Dataset entries:

<<<<

/-- What the save area gives back of a unit: what SAVING wrote there, and free values in place of what has been changed (R334, log 77). -/
def State.readBack (s : State) (l : Launch) (v : Saved) : Saved × State :=
  let r : Saved × State := if s.intact l v (0, 0x400) then (v, s) else let w := s.freeWords 61; (v.freeSeq fun i => w.1.getD i 0, w.2)
  let d := v.deps.foldl (fun (acc : SMap DepEnt × State) e =>
    if acc.2.intact l v (0x400 + 32 * e.1, 32) then (acc.1 ++ [e], acc.2)
    else let w := acc.2.freeWords 10; (acc.1 ++ [(e.1, e.2.freeOps fun i => w.1.getD i 0)], w.2)) ([], r.2)
  let c := (v.cmds.zip (queueOffsets v.cmds)).foldl (fun (acc : List (Nat × Nat × QEnt) × State) x =>
    let y := acc.2.cmdBack l v x.1 x.2
    (acc.1 ++ [y.1], y.2)) ([], d.2)
  ({ r.1 with deps := d.1, cmds := c.1 }, c.2)

/-- The local memory of the used cells reads zero before what was kept of it returns (R333). -/
def State.zeroUsed (s : State) (l : Launch) : State :=
  { s with mem := (s.usedInOrder l).foldl (fun m e => memClear m (cellBase e.1) 0x18000) s.mem }

/-- PREEMPT_RESTORE (R330, R334): a saved unit whose tiles are free comes first, and its state is written back but for its planes. -/
def execPreemptRestore (u : Nat) (s : State) : Out :=
  match s.launch? u with
  | none => s.stutter
  | some l =>
    match l.st == .saved && s.nextUnit l.die == some u, l.saved with
    | true, some v =>
      let n := s.rebasesSince v.tag
      let lead := l.region.headD 0
      let back := s.readBack l v
      let v := back.1
      let s := l.region.foldl (fun s t => (s.modTile t fun x => x.takenBy u).raiseLclk t (missed n rb v.spr.lclk)) back.2
      let s := ((s.modTile lead fun t => t.resumed v n).requeue l n v.cmds).modLaunch u fun l => { l with st := .restoring }
      let s := v.carves.foldl (fun s c => s.setCarve c.1 c.2) s
      let ks := s.keptLocal l ++ s.keptWindows l v.carves
      (match s.saveFault l (v.ranges ++ ks.map fun k => (k.off, k.n)) .r with
       | some va => .next (s.faultLaunch u 0xE6 lead va)
       | none =>
         let s := ks.foldl (fun s k => s.areaCopy l k false) (s.zeroUsed l)
         let s := v.hold.foldl (fun s e => s.modCell e.1 fun c => { c with hold := e.2 }) s
         .next (v.codes.foldl (fun s e => s.modCell e.1 fun c => { c with codeFolio := e.2.1, codeCfg := e.2.2.1, codeLen := e.2.2.2 }) s))
    | _, _ => s.stutter

/-- The planes that were not saved are loaded from the folio again: the active one (R332), whose LFSRs and CVST go on (R189, R193; DESIGN CHOICE,
log 138), and preloaded ones (R318). -/
def State.reloadPlanes (s : State) (l : Launch) (v : Saved) : State :=
  [0, 1, 2].foldl (fun s p =>
    let x := l.plane p
    if (x.st == .active || x.st == .preloaded) && !v.planes.any (fun e => e.plane == p) then
      let s := match x.cfg.bind (s.config? l) with | some c => s.writePlane l c p | none => s
      if x.st == .active then
        v.lfsrs.foldl (fun s e => match smFind (s.getCell e.1).planes p with
          | some q => s.setPlane e.1 p { q with lfsr := e.2.1, cvst := e.2.2 }
          | none => s) s
      else s
    else s) s

/-- A withdrawn handler wait is sent again, as a wait alone. -/
def State.resend (s : State) (u : Nat) (vmid : BitVec 16) (w : Waiter × Nat × Nat) : State :=
  s.sendFrom w.1.agent u w.2.1 (.cmd ⟨0x23, 0, 0, syncBase w.2.1 + w.2.2, w.1.phase.setWidth 64, 0, 0, vmid, w.1.reply⟩)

>>>>

* _What the task asks_
From the entries above, copy every line where the word "else" shows up.

* _The completed task_
  let r : Saved × State := if s.intact l v (0, 0x400) then (v, s) else let w := s.freeWords 61; (v.freeSeq fun i => w.1.getD i 0, w.2)
    else let w := acc.2.freeWords 10; (acc.1 ++ [(e.1, e.2.freeOps fun i => w.1.getD i 0)], w.2)) ([], r.2)
      else s
    else s) s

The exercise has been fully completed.